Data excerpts
.....
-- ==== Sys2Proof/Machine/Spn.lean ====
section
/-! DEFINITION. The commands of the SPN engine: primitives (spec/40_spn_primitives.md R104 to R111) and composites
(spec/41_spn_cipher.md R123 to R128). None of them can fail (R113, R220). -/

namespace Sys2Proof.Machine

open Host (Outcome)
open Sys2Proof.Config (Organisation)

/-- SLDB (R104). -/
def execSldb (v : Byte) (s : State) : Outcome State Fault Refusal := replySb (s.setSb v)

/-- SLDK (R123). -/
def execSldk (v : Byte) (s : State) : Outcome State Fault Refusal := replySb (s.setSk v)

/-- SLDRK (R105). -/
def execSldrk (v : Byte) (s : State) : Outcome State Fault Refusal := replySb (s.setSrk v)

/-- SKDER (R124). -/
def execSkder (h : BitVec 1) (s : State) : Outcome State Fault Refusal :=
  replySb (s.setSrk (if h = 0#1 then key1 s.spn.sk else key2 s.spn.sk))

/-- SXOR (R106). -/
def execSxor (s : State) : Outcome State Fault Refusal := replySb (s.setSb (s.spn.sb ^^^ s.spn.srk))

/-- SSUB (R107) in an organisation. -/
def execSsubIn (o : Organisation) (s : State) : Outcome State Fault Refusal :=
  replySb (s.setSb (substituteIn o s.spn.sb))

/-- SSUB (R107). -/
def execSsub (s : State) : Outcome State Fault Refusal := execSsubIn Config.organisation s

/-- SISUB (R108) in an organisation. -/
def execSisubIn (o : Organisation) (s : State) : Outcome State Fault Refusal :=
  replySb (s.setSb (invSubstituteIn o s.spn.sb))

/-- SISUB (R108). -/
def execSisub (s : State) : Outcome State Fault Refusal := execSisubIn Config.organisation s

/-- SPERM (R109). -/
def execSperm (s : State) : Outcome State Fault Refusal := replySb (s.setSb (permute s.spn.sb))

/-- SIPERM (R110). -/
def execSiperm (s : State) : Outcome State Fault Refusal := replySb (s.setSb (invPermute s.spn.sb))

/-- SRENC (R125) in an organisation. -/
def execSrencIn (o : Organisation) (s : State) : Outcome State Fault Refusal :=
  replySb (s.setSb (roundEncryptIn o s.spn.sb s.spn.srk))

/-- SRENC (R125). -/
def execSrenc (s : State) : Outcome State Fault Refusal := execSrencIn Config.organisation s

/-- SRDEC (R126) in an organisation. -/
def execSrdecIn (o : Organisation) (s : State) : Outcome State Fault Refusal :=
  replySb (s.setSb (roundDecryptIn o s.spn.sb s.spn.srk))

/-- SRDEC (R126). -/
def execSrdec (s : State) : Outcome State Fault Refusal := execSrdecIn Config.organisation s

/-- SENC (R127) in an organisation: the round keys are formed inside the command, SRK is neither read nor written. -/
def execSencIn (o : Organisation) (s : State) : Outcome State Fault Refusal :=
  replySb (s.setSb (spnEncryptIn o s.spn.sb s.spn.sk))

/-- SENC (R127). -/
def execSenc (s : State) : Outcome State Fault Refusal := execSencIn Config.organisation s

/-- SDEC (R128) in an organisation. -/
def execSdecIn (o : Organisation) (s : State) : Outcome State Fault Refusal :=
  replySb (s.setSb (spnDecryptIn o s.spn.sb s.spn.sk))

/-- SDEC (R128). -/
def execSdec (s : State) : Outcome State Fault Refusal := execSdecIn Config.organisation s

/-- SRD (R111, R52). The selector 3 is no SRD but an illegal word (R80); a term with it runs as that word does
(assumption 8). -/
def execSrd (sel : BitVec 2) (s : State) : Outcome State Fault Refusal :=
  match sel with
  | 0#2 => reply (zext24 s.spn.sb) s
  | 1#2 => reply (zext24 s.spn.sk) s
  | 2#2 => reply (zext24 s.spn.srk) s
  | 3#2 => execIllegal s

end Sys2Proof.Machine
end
.....
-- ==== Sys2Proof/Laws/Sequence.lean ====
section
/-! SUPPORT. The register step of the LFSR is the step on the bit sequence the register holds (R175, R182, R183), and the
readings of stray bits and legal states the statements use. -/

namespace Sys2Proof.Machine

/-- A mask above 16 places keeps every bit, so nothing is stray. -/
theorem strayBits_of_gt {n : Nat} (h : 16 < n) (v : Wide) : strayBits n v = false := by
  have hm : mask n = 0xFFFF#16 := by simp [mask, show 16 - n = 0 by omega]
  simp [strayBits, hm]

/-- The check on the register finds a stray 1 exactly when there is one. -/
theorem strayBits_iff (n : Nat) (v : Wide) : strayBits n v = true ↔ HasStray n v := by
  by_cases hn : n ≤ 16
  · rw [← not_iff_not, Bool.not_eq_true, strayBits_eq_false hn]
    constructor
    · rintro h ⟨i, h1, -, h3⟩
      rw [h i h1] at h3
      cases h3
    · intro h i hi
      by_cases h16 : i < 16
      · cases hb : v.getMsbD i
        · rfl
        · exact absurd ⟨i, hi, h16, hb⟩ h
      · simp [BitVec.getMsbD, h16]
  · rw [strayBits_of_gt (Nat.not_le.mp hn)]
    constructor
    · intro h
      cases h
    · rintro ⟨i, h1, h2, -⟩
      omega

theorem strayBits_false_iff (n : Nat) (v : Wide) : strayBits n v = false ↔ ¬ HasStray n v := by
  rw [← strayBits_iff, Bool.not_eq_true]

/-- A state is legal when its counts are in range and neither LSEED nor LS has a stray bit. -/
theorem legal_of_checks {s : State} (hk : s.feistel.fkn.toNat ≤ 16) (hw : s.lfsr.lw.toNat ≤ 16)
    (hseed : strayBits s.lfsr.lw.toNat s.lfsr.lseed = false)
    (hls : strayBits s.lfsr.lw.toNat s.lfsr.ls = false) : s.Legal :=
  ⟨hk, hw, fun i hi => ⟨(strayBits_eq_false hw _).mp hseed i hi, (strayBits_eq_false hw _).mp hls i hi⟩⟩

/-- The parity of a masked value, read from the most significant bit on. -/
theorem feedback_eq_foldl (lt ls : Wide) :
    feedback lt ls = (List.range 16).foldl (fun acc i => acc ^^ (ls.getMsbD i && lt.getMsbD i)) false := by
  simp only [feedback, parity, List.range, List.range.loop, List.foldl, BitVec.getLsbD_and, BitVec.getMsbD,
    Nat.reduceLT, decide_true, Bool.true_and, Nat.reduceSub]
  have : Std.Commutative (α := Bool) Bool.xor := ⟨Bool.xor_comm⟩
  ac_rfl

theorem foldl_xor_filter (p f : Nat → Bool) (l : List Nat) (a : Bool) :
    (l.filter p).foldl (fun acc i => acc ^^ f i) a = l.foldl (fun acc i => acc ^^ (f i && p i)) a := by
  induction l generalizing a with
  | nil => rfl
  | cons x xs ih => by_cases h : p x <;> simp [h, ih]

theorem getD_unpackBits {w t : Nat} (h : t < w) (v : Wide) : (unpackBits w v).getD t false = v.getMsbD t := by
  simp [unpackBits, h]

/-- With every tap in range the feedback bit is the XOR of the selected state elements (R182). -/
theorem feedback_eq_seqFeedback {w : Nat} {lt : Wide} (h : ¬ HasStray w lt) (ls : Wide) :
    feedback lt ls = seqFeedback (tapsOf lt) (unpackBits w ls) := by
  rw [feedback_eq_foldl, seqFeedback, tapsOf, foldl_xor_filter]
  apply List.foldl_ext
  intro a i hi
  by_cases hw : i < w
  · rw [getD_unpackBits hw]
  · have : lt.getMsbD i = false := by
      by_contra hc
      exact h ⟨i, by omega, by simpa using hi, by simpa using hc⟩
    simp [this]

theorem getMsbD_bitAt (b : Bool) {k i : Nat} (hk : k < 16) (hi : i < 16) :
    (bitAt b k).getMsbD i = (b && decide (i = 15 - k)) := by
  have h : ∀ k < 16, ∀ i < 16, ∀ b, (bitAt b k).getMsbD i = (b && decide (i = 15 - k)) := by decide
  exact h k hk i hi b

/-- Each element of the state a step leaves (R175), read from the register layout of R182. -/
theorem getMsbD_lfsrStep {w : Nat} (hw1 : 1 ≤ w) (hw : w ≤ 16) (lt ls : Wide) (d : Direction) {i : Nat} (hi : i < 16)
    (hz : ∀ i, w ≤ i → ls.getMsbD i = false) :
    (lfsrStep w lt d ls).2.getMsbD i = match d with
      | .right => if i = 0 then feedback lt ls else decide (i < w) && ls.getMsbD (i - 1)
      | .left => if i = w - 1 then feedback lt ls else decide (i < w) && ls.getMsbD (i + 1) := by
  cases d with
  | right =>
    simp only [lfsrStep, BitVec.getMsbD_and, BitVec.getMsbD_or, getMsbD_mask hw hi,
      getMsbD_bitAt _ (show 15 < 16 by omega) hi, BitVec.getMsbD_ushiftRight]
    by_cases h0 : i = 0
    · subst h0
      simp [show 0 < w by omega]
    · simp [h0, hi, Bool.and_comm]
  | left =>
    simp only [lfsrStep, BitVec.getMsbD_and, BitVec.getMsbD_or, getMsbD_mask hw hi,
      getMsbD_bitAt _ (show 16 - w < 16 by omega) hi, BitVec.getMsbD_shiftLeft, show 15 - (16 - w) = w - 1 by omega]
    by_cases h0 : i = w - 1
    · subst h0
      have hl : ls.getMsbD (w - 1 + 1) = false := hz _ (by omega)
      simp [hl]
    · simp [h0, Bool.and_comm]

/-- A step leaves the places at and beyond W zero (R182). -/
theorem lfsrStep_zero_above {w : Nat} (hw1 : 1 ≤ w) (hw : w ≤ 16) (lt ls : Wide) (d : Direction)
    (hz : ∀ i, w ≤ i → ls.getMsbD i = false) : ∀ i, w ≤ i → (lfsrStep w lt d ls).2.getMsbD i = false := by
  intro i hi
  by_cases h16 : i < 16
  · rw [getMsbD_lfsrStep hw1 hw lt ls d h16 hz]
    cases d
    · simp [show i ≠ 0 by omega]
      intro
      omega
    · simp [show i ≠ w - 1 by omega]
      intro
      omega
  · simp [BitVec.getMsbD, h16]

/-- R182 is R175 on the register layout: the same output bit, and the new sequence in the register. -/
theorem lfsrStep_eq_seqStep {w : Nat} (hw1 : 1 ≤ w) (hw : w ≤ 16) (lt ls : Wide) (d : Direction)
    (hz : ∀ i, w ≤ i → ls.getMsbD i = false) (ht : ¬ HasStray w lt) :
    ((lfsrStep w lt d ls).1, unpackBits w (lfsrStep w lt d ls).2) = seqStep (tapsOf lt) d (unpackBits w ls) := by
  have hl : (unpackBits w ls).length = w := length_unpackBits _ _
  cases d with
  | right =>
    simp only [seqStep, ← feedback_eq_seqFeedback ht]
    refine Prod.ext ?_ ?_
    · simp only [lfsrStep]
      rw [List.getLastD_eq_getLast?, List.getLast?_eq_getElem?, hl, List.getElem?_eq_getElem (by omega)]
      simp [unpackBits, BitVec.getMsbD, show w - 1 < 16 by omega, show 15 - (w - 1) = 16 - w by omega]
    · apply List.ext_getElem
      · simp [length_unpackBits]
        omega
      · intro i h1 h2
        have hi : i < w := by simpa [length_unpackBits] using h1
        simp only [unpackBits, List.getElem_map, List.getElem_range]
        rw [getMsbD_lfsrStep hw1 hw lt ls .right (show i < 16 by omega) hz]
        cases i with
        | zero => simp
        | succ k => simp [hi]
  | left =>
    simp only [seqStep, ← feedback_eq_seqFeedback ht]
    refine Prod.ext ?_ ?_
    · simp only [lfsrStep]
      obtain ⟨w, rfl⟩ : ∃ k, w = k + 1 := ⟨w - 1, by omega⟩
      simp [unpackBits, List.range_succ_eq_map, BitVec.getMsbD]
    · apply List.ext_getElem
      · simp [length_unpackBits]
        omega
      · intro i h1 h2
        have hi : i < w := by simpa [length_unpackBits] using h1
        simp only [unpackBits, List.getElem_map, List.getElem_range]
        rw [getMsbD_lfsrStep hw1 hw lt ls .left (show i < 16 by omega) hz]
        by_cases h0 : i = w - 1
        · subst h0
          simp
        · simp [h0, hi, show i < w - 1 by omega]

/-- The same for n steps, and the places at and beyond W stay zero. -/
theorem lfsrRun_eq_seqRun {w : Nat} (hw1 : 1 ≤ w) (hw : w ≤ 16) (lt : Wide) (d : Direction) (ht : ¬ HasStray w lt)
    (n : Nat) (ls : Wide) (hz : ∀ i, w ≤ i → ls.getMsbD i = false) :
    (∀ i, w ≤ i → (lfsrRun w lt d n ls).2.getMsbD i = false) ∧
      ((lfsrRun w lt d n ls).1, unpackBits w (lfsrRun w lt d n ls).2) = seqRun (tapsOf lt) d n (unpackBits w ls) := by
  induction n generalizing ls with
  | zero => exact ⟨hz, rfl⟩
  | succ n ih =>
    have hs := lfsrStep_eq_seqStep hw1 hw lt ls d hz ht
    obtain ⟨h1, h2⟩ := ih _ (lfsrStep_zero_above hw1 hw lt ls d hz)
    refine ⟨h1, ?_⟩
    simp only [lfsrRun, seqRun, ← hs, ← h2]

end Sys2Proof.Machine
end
.....
== Requirement ==
Your answer must consist solely of the lines above between the line holding "def execSkder (h" and the line holding "SISUB (R108). -/", inclusive, copied exactly.

== Response ==
def execSkder (h : BitVec 1) (s : State) : Outcome State Fault Refusal :=
  replySb (s.setSrk (if h = 0#1 then key1 s.spn.sk else key2 s.spn.sk))

/-- SXOR (R106). -/
def execSxor (s : State) : Outcome State Fault Refusal := replySb (s.setSb (s.spn.sb ^^^ s.spn.srk))

/-- SSUB (R107) in an organisation. -/
def execSsubIn (o : Organisation) (s : State) : Outcome State Fault Refusal :=
  replySb (s.setSb (substituteIn o s.spn.sb))

/-- SSUB (R107). -/
def execSsub (s : State) : Outcome State Fault Refusal := execSsubIn Config.organisation s

/-- SISUB (R108) in an organisation. -/
def execSisubIn (o : Organisation) (s : State) : Outcome State Fault Refusal :=
  replySb (s.setSb (invSubstituteIn o s.spn.sb))

/-- SISUB (R108). -/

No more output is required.